The operations of the bank are also subject to the:
Right to Financial Privacy Act, which imposes a duty to maintain confidentiality of consumer financial records and prescribes procedures for complying with administrative subpoenas of financial records;
Electronic Funds Transfer Act and Regulation E promulgated thereunder, which govern automatic deposits to and withdrawals from deposit accounts and customers' rights and liabilities arising from the use of automated teller machines and other electronic banking services;
Check Clearing for the 21st Century Act, which gives 'substitute checks,' such as digital check images and copies made from that image, the same legal standing as the original paper check; and
The Uniting and Strengthening America by Providing Appropriate Tools Required to Intercept and Obstruct Terrorism Act of 2001, as amended (the 'USA Patriot Act'), which requires financial institutions to, among other things, establish broadened anti-money laundering compliance programs, and due diligence policies and controls to ensure the detection and reporting of money laundering. Such required compliance programs are intended to supplement existing compliance requirements that also apply to financial institutions under the bank Secrecy Act and the Office of Foreign Assets Control regulations.
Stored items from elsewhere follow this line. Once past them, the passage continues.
-- ==== Sys2Proof/Decode.lean ====
section
/-! DEFINITION. The decoder of command words, total on all 65536 words (R99), the encoder, the opcode map as a table
(R98), and the pseudo-instruction `APPENDS` (R107). -/

namespace Sys2Proof

/-- What the decoder answers: a command, or one of the two decode errors (R99, R103). -/
inductive Decoded
  | ok (i : Instr)
  | err (e : CmdError)
deriving DecidableEq, Repr

/-- `cmd[15:8]`, the opcode (R94). -/
def opField (w : Word) : Byte := w.extractLsb' 8 8

/-- `cmd[7:0]`, the operand (R94). -/
def immField (w : Word) : Byte := w.extractLsb' 0 8

/-- Operand form "none": `imm8` must be `0x00` (R95, R103). -/
def decodeNone (imm : Byte) (i : Instr) : Decoded :=
  if imm = 0 then .ok i else .err .reservedOperand

/-- Operand form `a7`: `imm8[7]` must be 0, the address is `imm8[6:0]` (R95, R103). -/
def decodeA7 (imm : Byte) : Decoded :=
  if imm.getLsbD 7 then .err .reservedOperand else .ok (.setaddr (imm.extractLsb' 0 7))

/-- A command that only the read/write variant has (R104). -/
def decodeRwOnly (v : Variant) (i : Instr) : Decoded :=
  match v with
  | .rw => .ok i
  | .wo => .err .illegalOpcode

/-- The decoder: first `op`, then the must-be-zero operand bits (R98, R99, R103, R104). -/
def decode (v : Variant) (w : Word) : Decoded :=
  if opField w = 0x01 then decodeNone (immField w) .init
  else if opField w = 0x02 then decodeA7 (immField w)
  else if opField w = 0x03 then .ok (.append (immField w))
  else if opField w = 0x04 then decodeNone (immField w) .execw
  else if opField w = 0x05 then decodeRwOnly v (.execr (immField w))
  else if opField w = 0x06 then decodeRwOnly v (.rdrx (immField w))
  else if opField w = 0x07 then decodeNone (immField w) .rdstat
  else .err .illegalOpcode

/-- The word `{op, imm8}` of the format `CMD16` (R94). -/
def cmd16 (op imm : Byte) : Word := op ++ imm

/-- The encoder: the word of each command, from the opcode map (R98). -/
def encode : Instr → Word
  | .init => cmd16 0x01 0x00
  | .setaddr a7 => cmd16 0x02 (0#1 ++ a7)
  | .append b8 => cmd16 0x03 b8
  | .execw => cmd16 0x04 0x00
  | .execr n8 => cmd16 0x05 n8
  | .rdrx n8 => cmd16 0x06 n8
  | .rdstat => cmd16 0x07 0x00

/-- The host's reading of the opcode table: the command that the reference instance decodes from the `nbits` bits `w`
(the bits above are 0). A command word is one 16-bit word (R94). -/
def decodeTableWord (nbits w : Nat) : Option Instr :=
  if nbits ≤ 16 then
    if w < 2 ^ nbits then
      match decode Config.reference.variant (BitVec.ofNat 16 w) with
      | .ok i => some i
      | .err _ => none
    else none
  else none

/-- One row of the opcode map (R98): the bits that `mask` selects must equal `bits`. -/
structure OpcodeRow where
  name   : String
  bits   : Word
  mask   : Word
  rwOnly : Bool
deriving DecidableEq, Repr

/-- The opcode map (R98). -/
def opcodeTable : List OpcodeRow :=
  [⟨"INIT", 0x0100, 0xFFFF, false⟩,
   ⟨"SETADDR", 0x0200, 0xFF80, false⟩,
   ⟨"APPEND", 0x0300, 0xFF00, false⟩,
   ⟨"EXECW", 0x0400, 0xFFFF, false⟩,
   ⟨"EXECR", 0x0500, 0xFF00, true⟩,
   ⟨"RDRX", 0x0600, 0xFF00, true⟩,
   ⟨"RDSTAT", 0x0700, 0xFFFF, false⟩]

/-- `w` is matched by row `r` in variant `v` (R98). -/
def OpcodeRow.accepts (r : OpcodeRow) (v : Variant) (w : Word) : Bool :=
  (!r.rwOnly || v = .rw) && w &&& r.mask = r.bits

/-- The name of a command as the opcode map writes it (R98). -/
def Instr.mnemonic : Instr → String
  | .init => "INIT"
  | .setaddr _ => "SETADDR"
  | .append _ => "APPEND"
  | .execw => "EXECW"
  | .execr _ => "EXECR"
  | .rdrx _ => "RDRX"
  | .rdstat => "RDSTAT"

/-- `APPENDS b0, …, bm` expands to `APPEND b0`, …, `APPEND bm`; an empty list to nothing (R107). -/
def expandAppends (bs : List Byte) : List Instr := bs.map .append

/-- A program as the host issues it: the words of a list of commands, in order (R106). -/
def assemble (p : List Instr) : List Word := p.map encode

end Sys2Proof
end

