/-! ### A next state -/

/-- Every command has a next state in `IDLE`. -/
theorem exists_exec (i : Instr) (hp : s.ph = .idle) : ∃ t, exec i s = .next t := by
  cases i with
  | init => exact ⟨_, whenIdle_idle hp _⟩
  | setaddr a7 => exact ⟨_, whenIdle_idle hp _⟩
  | append b8 =>
    simp only [exec, execAppend, whenIdle_idle hp]
    split_ifs <;> exact ⟨_, rfl⟩
  | execw =>
    simp only [exec, execExecw, whenIdle_idle hp]
    split_ifs
    · exact ⟨_, rfl⟩
    · cases s.cfg.variant <;> exact ⟨_, rfl⟩
  | execr n8 =>
    simp only [exec, execExecr, whenIdle_idle hp]
    cases s.cfg.variant
    · exact ⟨_, rfl⟩
    · dsimp only; split_ifs <;> exact ⟨_, rfl⟩
  | rdrx n8 =>
    simp only [exec, execRdrx, whenIdle_idle hp]
    cases s.cfg.variant
    · exact ⟨_, rfl⟩
    · dsimp only; split_ifs <;> exact ⟨_, rfl⟩
  | rdstat => exact ⟨_, whenIdle_idle hp _⟩

/-- The host's turn has a next state, whatever word is offered. -/
theorem exists_hostStep (hp : s.ph = .idle) : ∃ t, hostStep s = .next t := by
  cases hc : s.cmds with
  | nil => exact ⟨s, hostStep_nil hc⟩
  | cons w ws =>
    cases hd : decode s.cfg.variant w with
    | err e => exact ⟨_, hostStep_of_err hc hd⟩
    | ok i => rw [hostStep_of_decode hc hd]; exact exists_exec i hp

/-- The dispatch after an acknowledged byte has a next state while `LEN` is within the buffer. -/
theorem exists_dispatchAfterAck (hlen : s.len.toNat ≤ 33) : ∃ t, dispatchAfterAck s = .next t := by
  cases hm : s.mode with
  | w =>
    by_cases hk : s.k.toNat + 1 < s.len.toNat
    · rw [dispatchAfterAck_moreBytes hm hk]
      refine ⟨_, loadByte_ok ?_⟩
      rw [BitVec.toNat_add]
      exact (Nat.mod_le _ _).trans_lt (hk.trans_le hlen)
    · exact ⟨_, dispatchAfterAck_lastByte hm hk⟩
  | r =>
    by_cases hn : s.nreq = 0
    · exact ⟨_, dispatchAfterAck_readNone hm hn⟩
    · exact ⟨_, dispatchAfterAck_read hm hn⟩

/-- Under the invariant every labelled step has a next state: the line it reads is released, and the index it uses has a
register (R28, R33, R125). -/
theorem exists_runLabel (h : Inv s) (hl : labelAt s.ph s.u = some l) : ∃ t, runLabel l s = .next t := by
  have hd := h.drivesAt hl
  cases l
  case st4 => exact ⟨_, loadByte_ok (n := 0) (by decide)⟩
  case tx9 => exact ⟨_, runLabel_tx9 s (hd.sda _ rfl)⟩
  case ak2 => exact exists_dispatchAfterAck h.lenLe
  case rx2 => exact ⟨_, runLabel_rx2 s hd.scl⟩
  case rx3 => exact ⟨_, runLabel_rx3 s (hd.sda _ rfl)⟩
  case rx6 =>
    obtain ⟨-, hj⟩ := h.jBound (labelAt_iff.1 hl).1
    exact ⟨_, storeReceived_ok (by bv_omega)⟩
  case rx8 => exact ⟨_, runLabel_rx8 s⟩
  case rx11 => exact ⟨_, runLabel_rx11 s hd.scl⟩
  all_goals exact ⟨_, rfl⟩

/-- Settles O48: `BUS` and `rst` always have a step, and the block's agent has one in every state of the invariant. -/
theorem noFaultAndNoRefusal : Obligations.NoFaultAndNoRefusal := by
  intro s h
  obtain ⟨a, b, es, -, hs⟩ | ⟨es, -, hs⟩ | ⟨g, hg, hs⟩ := step_shape s
  · exact ⟨_, hs⟩
  · exact ⟨_, hs⟩
  · have hgi : Inv g := by
      rw [grant_frame hg]
      exact h.congr rfl rfl
    rw [hs]
    by_cases hp : g.ph = .idle
    · rw [blockStep_idle hp]
      exact exists_hostStep hp
    · obtain ⟨l, hl⟩ := hgi.label hp
      rw [blockStep_busy hp, engineStep_of_label hl]
      exact exists_runLabel hgi hl

end Machine
end Sys2Proof
end

section
/-! PROOFS. The fields of a response word, and the pseudo-instruction `APPENDS`: by induction on its bytes, from the
three cases of one `APPEND`. -/

namespace Sys2Proof
namespace Machine

variable {s t u : State} {b : Byte} {bs : List Byte}

/-- Settles O7: `V` is the low half of the word, and the other fields are looked up for each value of the three. -/
theorem responseWordFields : Obligations.ResponseWordFields := by
  intro e r v
  have hv : (responseWord e r v).extractLsb' 0 8 = v := BitVec.extractLsb'_append_eq_right
  refine ⟨responseWord_error e r v, ?_, ?_, hv⟩ <;>
    (revert v; cases e <;> cases r <;> decide +kernel)

/-! ### One `APPEND` -/

/-- With no address set `APPEND` is a command error (R185). -/
theorem exec_append_noAddress (b : Byte) (hp : s.ph = .idle) (hl : s.len = 0) :
    exec (.append b) s = .next { s with rsp := some 0x8003 } :=
  (whenIdle_idle hp _).trans (if_pos hl)

/-- Below the capacity `APPEND` stores its byte (R184). -/
theorem exec_append_stored (b : Byte) (hp : s.ph = .idle) (h1 : 1 ≤ s.len.toNat) (h33 : s.len.toNat < 33) :
    exec (.append b) s = .next (respond false true 0x00 (setLen (s.len + 1) (writeTb s.len.toNat b s))) := by
  have h0 : s.len ≠ 0 := by bv_omega
  exact (whenIdle_idle hp _).trans ((if_neg h0).trans (if_pos h33))

/-- At the capacity `APPEND` drops its byte, with the answer of a stored one (R186). -/
theorem exec_append_dropped (b : Byte) (hp : s.ph = .idle) (h33 : s.len.toNat = 33) :
    exec (.append b) s = .next { s with rsp := some 0x0100 } := by
  have h0 : s.len ≠ 0 := by bv_omega
  exact (whenIdle_idle hp _).trans ((if_neg h0).trans (if_neg (by simp [h33])))

/-! ### A list of them -/

theorem execAll_cons {i : Instr} {is : List Instr} (h : exec i s = .next t) :
    execAll (i :: is) s = execAll is t := by
  simp only [execAll, h]

/-- `t` is `s` with the bytes `bs` appended to the buffer, as far as its capacity goes (R184, R186). -/
structure Appended (bs : List Byte) (s t : State) : Prop where
  frame : t = { s with tb := t.tb, len := t.len, rsp := t.rsp }
  len : t.len.toNat = min (s.len.toNat + bs.length) 33
  bytes : ∀ n, n < 33 → readTb t n =
    if s.len.toNat ≤ n ∧ n < s.len.toNat + bs.length then bs[n - s.len.toNat]? else readTb s n
  answer : t.rsp = if bs = [] then s.rsp else some 0x0100

theorem Appended.nil (h33 : s.len.toNat ≤ 33) : Appended [] s s where
  frame := rfl
  len := by simp [h33]
  bytes n _ := by rw [if_neg (by simp)]
  answer := rfl
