-- ==== Sys2Proof/Machine/Buf.lean ====
section
/-! DEFINITION. Fixed-size buffers. A buffer of the spec with elements 0..n-1 is a `Vector` of length `n`; the operations here
rewrite a whole buffer element by element, reading the old buffer only (the spec's "for i in 0 .. n-1" loops over distinct
elements). They recurse on the element list, so that Lean's kernel can evaluate them. -/

namespace Sys2Proof.Machine

/-- Apply `f` to every element with its position, counting from `k`. -/
def listMapFrom {α β : Type} (f : Nat → α → β) : Nat → List α → List β
  | _, [] => []
  | k, a :: as => f k a :: listMapFrom f (k + 1) as

theorem listMapFrom_length {α β : Type} (f : Nat → α → β) (k : Nat) (l : List α) :
    (listMapFrom f k l).length = l.length := by
  induction l generalizing k with
  | nil => rfl
  | cons a as ih => simp [listMapFrom, ih]

/-- The first `n` elements of a list, padded with `d`. -/
def listFit {α : Type} (d : α) : Nat → List α → List α
  | 0, _ => []
  | n + 1, [] => d :: listFit d n []
  | n + 1, a :: as => a :: listFit d n as

theorem listFit_length {α : Type} (d : α) (n : Nat) (l : List α) : (listFit d n l).length = n := by
  induction n generalizing l with
  | zero => rfl
  | succ n ih => cases l <;> simp [listFit, ih]

/-- A buffer of `n` elements `d`. -/
def bufFill {α : Type} (n : Nat) (d : α) : Vector α n := ⟨(List.replicate n d).toArray, by simp⟩

/-- The buffer whose element `i` is `f i v[i]`. -/
def bufMap {α β : Type} {n : Nat} (f : Nat → α → β) (v : Vector α n) : Vector β n :=
  ⟨(listMapFrom f 0 v.toList).toArray, by simp [listMapFrom_length]⟩

/-- The buffer whose element `i` is the pair `(v[i], w[i])`. -/
def bufZip {α β : Type} {n : Nat} (v : Vector α n) (w : Vector β n) : Vector (α × β) n :=
  ⟨(v.toList.zip w.toList).toArray, by simp⟩

/-- The buffer that holds a list from element 0 on, and `d` where the list has ended. -/
def bufOfList {α : Type} (n : Nat) (d : α) (l : List α) : Vector α n := ⟨(listFit d n l).toArray, by simp [listFit_length]⟩

end Sys2Proof.Machine
end

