-- ==== Sys2Proof/Machine/Arith.lean ====
section
/-! DEFINITION. ADC sample arithmetic (41_sample_arith.md): the vector loads, the even/odd un-shuffle, the calibration table,
pedestal subtraction and masking. The `State` operations are the commands' bodies, without their error checks and without the
LAST_ERR write: CORRECT runs the same bodies (42_common_mode.md R228). -/

namespace Sys2Proof.Machine

/-! ### Vector loads -/

/-- Loads the first `n` elements of a sample buffer into VEC as Q values, valid, and sets VEC_LEN (R175 to R177); positions at
or above `n` keep their contents. -/
def State.loadVec (s : State) (n : ChannelCount) (samples : Vector (Option Half) 640) : State :=
  { s with
    vec := bufMap (fun i p => if i < n.toNat then p.1.map qOfSample else p.2) (bufZip samples s.vec)
    vecV := bufMap (fun i b => if i < n.toNat then true else b) s.vecV
    vecLen := n }

/-- VEC_LOAD_EVT (R175). -/
def execVecLoadEvt (s : State) : Result :=
  if s.evtLen = .zero then fail s .noData else done (s.loadVec s.evtLen s.evt)

/-- VEC_LOAD_FRAME0 (R176): the first half of the acquired frame. -/
def execVecLoadFrame0 (s : State) : Result :=
  if s.rdbufValid then done (s.loadVec .c640 (bufOfList 640 none s.rdbuf.toList)) else fail s .noData

/-- VEC_LOAD_FRAME1 (R177): the second half. -/
def execVecLoadFrame1 (s : State) : Result :=
  if s.rdbufValid then done (s.loadVec .c640 (bufOfList 640 none (s.rdbuf.toList.drop 640))) else fail s .noData

/-! ### Channel-order correction -/

/-- The elements at even positions. -/
def evens {α : Type} : List α → List α
  | [] => []
  | [a] => [a]
  | a :: _ :: rest => a :: evens rest

/-- The elements at odd positions. -/
def odds {α : Type} (l : List α) : List α := evens (l.drop 1)

/-- The first `n` elements un-shuffled, even-indexed before odd-indexed, the rest as they were (R180). -/
def unshuffleList {α : Type} (n : Nat) (l : List α) : List α :=
  evens (l.take n) ++ (odds (l.take n) ++ l.drop n)

/-- The body of UNSHUFFLE (R180): VEC and VEC_V move together. -/
def State.unshuffled (s : State) : State :=
  { s with
    vec := bufOfList 640 none (unshuffleList s.vecLen.toNat s.vec.toList)
    vecV := bufOfList 640 false (unshuffleList s.vecLen.toNat s.vecV.toList) }

/-- UNSHUFFLE (R180). -/
def execUnshuffle (s : State) : Result := if s.vecLen = .zero then fail s .noData else done s.unshuffled

/-! ### Calibration table -/

/-- CAL_WRITE (R186): BAD_INDEX before BAD_VALUE (60_exceptions.md R306). -/
def execCalWrite (s : State) : Result :=
  let k := s.calIndex.toNat
  let p := s.calPed.toInt
  if 640 ≤ k then fail s .badIndex
  else if p < Config.pedMin ∨ Config.pedMax < p then fail s .badValue
  else
    let entry : CalEntry := { ped := BitVec.ofInt 24 p, flag := s.calFlag, valid := true }
    done { s with cal := bufMap (fun i old => if i = k then some entry else old) s.cal }

/-- CAL_CLEAR (R187): every entry loses its valid bit and keeps its ped and flag. -/
def execCalClear (s : State) : Result :=
  done { s with cal := bufMap (fun _ e => e.map fun c => { c with valid := false }) s.cal }

/-! ### Pedestal subtraction and masking -/

/-- PED_SUB on one position (R188): a valid, mapped position loses its pedestal, modulo 2^32 as s32 (R174). -/
def pedSubCell (x : Option Word) (v : Bool) (e : Option CalEntry) : Option Word :=
  match v, mappedEntry e with
  | true, some c => x.map fun q => wrap32 (q.toInt - c.ped.toInt)
  | _, _ => x

/-- The body of PED_SUB (R188): an unmapped position keeps its value and loses its valid bit. -/
def State.pedSubtracted (s : State) : State :=
  { s with
    vec := bufMap (fun i p => if i < s.vecLen.toNat then pedSubCell p.1 p.2.1 p.2.2 else p.1) (bufZip s.vec (bufZip s.vecV s.cal))
    vecV := bufMap (fun i p => if i < s.vecLen.toNat then p.1 && (mappedEntry p.2).isSome else p.1) (bufZip s.vecV s.cal) }

/-- PED_SUB (R188). -/
def execPedSub (s : State) : Result := if s.vecLen = .zero then fail s .noData else done s.pedSubtracted

/-- The body of MASK (R192): a valid, mapped position with a nonzero flag becomes 0 and stays valid. -/
def State.masked (s : State) : State :=
  { s with
    vec := bufMap (fun i p => if i < s.vecLen.toNat && (p.2.1 && masksPosition p.2.2) then some 0#32 else p.1)
      (bufZip s.vec (bufZip s.vecV s.cal)) }

/-- MASK (R192). -/
def execMask (s : State) : Result := if s.vecLen = .zero then fail s .noData else done s.masked

end Sys2Proof.Machine
end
Transactions between the company and the bank are quantitatively and qualitatively restricted under Sections 23A and 23B of the Federal Reserve Act and Federal Reserve Regulation W. Section 23A places restrictions on the bank's 'covered transactions' with the company, including loans and other extensions of credit, investments in the securities of, and purchases of assets from the company. Section 23B requires that certain transactions, including all covered transactions, be on market terms and conditions. Federal Reserve Regulation W combines statutory restrictions on transactions between the bank and the company with FRB interpretations in an effort to simplify compliance with Sections 23A and 23B.
The company is subject to the disclosure and regulatory requirements of the 1933 Act and the 1934 Act, both as administered by the SEC. As a company listed on the Nasdaq Global Select Market, the company is subject to Nasdaq listing standards for listed companies.
As discussed above, the company is also subject to the Sarbanes-Oxley Act of 2002, provisions of the Dodd-Frank Act, and other federal and state laws and regulations which address, among other issues, required executive certification of financial presentations, corporate governance requirements for board audit committees and their members, and disclosure of controls and procedures and internal control over financial reporting, auditing and accounting, executive compensation, and enhanced and timely disclosure of corporate information. Nasdaq has also adopted corporate governance rules, which are intended to allow shareholders and investors to more easily and efficiently monitor the performance of companies and their directors.
Finally, the company is subject to the provisions of the California General Corporation Law, while the bank is also subject to the Financial Code provisions.
History
Oak Valley Bancorp was incorporated under the laws of the state of California in 1990.